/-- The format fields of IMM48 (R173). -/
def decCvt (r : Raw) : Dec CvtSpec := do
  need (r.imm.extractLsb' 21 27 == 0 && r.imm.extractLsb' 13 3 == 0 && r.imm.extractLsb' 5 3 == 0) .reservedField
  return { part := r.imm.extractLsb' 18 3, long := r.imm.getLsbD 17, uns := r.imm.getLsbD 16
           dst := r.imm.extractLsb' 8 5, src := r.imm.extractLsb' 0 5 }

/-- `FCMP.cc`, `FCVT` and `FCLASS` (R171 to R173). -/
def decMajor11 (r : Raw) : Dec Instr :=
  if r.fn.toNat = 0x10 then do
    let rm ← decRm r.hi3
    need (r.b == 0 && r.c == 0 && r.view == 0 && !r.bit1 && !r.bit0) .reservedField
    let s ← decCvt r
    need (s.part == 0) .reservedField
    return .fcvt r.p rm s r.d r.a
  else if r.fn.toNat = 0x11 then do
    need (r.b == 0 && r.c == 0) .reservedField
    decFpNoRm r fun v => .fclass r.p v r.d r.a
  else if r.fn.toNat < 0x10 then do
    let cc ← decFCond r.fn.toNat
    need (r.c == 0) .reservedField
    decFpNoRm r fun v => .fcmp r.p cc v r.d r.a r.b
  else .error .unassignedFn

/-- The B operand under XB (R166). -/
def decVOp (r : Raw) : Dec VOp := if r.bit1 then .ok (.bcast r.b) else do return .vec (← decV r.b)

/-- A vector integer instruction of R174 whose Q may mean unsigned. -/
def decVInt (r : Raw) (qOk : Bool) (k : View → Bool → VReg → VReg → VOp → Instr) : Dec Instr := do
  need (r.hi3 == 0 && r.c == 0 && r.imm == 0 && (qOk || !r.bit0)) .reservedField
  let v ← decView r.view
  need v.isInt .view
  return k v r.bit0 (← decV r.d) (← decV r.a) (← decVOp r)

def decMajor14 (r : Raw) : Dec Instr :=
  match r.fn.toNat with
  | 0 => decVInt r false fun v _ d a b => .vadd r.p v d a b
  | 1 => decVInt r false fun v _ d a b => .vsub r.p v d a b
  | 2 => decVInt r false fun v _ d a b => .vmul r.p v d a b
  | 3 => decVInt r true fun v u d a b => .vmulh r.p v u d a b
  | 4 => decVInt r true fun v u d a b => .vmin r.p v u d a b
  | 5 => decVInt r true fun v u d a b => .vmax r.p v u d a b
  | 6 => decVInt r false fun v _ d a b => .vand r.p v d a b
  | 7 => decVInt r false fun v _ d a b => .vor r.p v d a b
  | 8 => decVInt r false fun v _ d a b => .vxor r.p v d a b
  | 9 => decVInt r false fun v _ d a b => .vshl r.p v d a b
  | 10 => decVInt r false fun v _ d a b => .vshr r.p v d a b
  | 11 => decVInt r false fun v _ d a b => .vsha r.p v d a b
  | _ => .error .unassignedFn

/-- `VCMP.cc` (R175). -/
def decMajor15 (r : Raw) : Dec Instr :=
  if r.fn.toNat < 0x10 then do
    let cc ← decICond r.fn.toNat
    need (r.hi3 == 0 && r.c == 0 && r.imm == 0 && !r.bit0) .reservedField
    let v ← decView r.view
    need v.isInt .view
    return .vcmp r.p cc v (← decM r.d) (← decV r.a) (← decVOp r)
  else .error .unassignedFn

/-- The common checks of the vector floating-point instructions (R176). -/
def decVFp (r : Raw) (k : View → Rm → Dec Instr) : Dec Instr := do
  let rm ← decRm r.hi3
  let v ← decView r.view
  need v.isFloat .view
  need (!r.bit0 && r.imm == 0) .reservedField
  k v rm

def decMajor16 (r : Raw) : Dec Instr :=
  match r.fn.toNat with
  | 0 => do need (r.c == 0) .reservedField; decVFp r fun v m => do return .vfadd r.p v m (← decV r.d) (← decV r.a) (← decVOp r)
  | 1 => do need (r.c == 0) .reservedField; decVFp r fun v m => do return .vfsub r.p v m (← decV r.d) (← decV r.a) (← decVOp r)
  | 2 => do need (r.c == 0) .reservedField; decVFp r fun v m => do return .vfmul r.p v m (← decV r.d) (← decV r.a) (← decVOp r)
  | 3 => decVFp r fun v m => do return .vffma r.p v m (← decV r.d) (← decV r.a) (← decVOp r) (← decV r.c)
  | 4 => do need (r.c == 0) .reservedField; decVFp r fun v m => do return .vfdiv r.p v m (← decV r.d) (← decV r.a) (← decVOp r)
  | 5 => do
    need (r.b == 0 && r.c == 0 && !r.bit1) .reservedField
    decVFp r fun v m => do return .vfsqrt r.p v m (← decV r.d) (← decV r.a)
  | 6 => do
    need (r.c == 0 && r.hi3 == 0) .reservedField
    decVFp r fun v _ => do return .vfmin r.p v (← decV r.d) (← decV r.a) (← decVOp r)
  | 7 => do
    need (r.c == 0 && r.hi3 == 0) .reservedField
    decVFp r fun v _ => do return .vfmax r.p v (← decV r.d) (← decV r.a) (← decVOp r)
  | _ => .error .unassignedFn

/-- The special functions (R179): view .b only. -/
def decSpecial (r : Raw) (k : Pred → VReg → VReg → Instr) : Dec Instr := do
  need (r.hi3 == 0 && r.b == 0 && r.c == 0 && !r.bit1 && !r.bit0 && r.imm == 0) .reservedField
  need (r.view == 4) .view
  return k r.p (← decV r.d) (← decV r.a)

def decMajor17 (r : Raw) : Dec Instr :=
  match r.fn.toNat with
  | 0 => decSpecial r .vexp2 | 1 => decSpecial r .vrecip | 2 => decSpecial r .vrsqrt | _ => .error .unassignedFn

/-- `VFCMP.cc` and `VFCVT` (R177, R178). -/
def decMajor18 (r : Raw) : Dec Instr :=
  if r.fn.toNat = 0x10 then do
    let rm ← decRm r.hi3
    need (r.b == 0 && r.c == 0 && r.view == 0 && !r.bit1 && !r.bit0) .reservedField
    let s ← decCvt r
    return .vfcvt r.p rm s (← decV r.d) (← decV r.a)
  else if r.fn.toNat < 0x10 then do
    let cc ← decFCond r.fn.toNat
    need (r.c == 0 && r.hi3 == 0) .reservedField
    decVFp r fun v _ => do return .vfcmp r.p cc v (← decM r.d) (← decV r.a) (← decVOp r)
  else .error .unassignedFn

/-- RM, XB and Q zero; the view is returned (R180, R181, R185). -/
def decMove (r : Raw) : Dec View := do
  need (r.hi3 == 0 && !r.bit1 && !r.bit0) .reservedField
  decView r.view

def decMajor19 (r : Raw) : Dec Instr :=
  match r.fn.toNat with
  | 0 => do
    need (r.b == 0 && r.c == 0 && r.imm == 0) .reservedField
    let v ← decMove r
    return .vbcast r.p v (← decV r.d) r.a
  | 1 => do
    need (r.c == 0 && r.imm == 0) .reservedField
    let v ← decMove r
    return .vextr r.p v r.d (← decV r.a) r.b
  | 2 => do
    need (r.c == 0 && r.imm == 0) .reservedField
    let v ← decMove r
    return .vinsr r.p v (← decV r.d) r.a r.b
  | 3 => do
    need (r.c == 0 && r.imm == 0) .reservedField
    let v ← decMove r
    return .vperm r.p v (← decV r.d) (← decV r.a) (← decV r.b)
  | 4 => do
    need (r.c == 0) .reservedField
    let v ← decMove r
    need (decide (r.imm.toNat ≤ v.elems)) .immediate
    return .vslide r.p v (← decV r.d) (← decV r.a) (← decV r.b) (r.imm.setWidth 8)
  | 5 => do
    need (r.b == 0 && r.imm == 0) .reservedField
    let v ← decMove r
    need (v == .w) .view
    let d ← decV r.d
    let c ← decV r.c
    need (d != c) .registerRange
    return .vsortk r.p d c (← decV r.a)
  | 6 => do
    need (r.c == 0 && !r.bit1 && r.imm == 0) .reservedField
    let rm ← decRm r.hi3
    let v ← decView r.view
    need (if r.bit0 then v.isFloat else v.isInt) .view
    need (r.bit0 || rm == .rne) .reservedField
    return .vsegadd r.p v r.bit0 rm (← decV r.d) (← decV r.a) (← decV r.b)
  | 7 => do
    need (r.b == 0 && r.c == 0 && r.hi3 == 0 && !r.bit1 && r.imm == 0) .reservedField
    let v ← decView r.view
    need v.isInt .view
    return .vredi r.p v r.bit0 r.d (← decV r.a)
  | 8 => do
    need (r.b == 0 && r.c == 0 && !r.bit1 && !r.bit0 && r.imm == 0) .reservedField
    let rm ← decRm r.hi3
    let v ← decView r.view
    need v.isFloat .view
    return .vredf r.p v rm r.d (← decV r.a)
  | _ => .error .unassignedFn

Aim of the task
Return the lines exactly as they stand, please. Start at the top of the material and finish with the line where "need (r.imm.extractLsb' 21" appears.

Task output
/-- The format fields of IMM48 (R173). -/
def decCvt (r : Raw) : Dec CvtSpec := do
  need (r.imm.extractLsb' 21 27 == 0 && r.imm.extractLsb' 13 3 == 0 && r.imm.extractLsb' 5 3 == 0) .reservedField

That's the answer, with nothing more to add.